Work required — For each line below that contains the word "have", make a copy.
================
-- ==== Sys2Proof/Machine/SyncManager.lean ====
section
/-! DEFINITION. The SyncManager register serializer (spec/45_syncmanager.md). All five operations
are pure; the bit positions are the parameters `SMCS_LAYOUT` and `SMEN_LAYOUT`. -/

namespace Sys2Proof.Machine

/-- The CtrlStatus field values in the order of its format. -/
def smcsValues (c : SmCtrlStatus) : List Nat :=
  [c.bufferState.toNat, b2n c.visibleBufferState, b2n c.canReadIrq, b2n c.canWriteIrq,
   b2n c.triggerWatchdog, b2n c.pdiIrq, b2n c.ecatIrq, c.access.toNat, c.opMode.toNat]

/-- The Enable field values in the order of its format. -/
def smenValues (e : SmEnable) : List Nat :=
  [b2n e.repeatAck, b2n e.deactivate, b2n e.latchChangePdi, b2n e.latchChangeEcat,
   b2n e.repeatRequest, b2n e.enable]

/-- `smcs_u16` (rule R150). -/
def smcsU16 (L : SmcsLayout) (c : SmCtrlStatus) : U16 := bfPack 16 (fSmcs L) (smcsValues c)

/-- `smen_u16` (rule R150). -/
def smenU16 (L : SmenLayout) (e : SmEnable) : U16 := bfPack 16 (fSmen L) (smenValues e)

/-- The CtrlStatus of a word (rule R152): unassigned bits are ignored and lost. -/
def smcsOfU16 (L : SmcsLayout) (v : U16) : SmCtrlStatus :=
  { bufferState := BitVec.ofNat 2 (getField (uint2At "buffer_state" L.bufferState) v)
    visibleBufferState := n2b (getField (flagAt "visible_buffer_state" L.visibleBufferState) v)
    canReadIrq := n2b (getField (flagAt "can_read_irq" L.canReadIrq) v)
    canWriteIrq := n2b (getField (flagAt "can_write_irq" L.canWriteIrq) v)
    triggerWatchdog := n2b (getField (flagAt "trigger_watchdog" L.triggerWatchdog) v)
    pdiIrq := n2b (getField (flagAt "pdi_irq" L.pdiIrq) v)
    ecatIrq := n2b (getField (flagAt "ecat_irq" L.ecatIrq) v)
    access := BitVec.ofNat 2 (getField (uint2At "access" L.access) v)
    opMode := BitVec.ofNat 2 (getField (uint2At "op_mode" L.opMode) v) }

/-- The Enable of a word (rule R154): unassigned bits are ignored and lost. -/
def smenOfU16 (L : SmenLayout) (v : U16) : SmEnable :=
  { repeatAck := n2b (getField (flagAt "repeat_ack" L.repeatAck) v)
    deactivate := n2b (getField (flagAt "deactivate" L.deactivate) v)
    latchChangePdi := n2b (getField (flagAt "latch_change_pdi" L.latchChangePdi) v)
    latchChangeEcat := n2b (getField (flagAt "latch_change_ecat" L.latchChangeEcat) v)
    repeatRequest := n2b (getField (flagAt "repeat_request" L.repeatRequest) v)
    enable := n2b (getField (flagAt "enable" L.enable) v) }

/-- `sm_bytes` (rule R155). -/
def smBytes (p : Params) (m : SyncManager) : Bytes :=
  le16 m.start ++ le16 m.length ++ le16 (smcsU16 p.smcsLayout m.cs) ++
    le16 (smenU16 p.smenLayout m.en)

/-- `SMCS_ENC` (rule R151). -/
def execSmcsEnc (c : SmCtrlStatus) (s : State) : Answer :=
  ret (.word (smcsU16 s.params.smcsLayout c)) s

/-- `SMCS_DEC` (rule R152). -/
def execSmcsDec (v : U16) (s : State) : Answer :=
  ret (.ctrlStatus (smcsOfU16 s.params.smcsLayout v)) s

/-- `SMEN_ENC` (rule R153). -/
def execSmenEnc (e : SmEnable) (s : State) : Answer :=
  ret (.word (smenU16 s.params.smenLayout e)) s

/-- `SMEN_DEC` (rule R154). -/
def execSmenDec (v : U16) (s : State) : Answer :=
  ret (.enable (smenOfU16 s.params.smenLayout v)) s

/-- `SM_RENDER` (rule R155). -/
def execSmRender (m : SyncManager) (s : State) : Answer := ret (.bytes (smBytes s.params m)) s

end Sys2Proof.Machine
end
================
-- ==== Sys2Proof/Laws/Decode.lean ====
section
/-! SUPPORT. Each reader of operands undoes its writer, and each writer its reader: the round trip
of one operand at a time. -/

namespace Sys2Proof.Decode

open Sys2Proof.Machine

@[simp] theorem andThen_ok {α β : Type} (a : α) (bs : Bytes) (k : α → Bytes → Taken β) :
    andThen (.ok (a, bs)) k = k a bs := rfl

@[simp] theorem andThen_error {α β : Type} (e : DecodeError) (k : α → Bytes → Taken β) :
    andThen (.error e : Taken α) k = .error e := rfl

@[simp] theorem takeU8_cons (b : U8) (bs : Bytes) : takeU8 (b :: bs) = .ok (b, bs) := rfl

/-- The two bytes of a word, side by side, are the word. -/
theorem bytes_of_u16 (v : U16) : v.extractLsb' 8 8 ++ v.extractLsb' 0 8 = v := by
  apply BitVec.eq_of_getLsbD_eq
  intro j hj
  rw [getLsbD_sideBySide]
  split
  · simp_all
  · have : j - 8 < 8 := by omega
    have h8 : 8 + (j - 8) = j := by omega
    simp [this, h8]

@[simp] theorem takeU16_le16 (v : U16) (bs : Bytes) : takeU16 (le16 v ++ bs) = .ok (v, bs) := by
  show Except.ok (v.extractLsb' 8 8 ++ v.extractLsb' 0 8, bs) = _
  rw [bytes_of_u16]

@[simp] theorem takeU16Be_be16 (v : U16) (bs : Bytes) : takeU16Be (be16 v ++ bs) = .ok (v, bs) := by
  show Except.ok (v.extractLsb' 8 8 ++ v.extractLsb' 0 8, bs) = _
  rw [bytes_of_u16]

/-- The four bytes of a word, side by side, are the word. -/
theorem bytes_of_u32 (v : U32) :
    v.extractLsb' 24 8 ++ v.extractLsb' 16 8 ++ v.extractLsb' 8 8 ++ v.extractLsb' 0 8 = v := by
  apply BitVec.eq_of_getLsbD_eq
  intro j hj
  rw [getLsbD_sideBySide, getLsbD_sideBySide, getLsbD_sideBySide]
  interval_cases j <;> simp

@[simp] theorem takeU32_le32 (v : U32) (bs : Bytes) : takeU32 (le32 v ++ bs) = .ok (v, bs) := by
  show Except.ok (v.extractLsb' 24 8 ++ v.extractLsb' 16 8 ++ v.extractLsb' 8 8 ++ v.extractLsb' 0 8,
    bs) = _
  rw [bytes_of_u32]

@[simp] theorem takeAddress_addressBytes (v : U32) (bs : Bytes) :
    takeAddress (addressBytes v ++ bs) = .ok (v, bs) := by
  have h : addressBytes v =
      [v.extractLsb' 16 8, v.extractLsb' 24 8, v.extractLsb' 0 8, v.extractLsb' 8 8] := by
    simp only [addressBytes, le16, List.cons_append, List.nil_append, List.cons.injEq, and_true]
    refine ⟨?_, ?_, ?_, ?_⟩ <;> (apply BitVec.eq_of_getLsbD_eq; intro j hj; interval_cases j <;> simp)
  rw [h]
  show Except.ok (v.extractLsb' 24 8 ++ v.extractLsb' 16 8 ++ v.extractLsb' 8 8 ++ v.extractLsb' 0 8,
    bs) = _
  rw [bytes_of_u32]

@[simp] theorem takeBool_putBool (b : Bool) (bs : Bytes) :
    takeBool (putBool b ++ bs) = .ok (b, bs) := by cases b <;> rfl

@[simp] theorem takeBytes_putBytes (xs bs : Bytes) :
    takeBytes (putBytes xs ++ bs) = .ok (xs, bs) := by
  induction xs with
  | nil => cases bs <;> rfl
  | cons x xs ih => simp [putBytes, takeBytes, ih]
================
Solution for this problem —
  · have : j - 8 < 8 := by omega
    have h8 : 8 + (j - 8) = j := by omega
  have h : addressBytes v =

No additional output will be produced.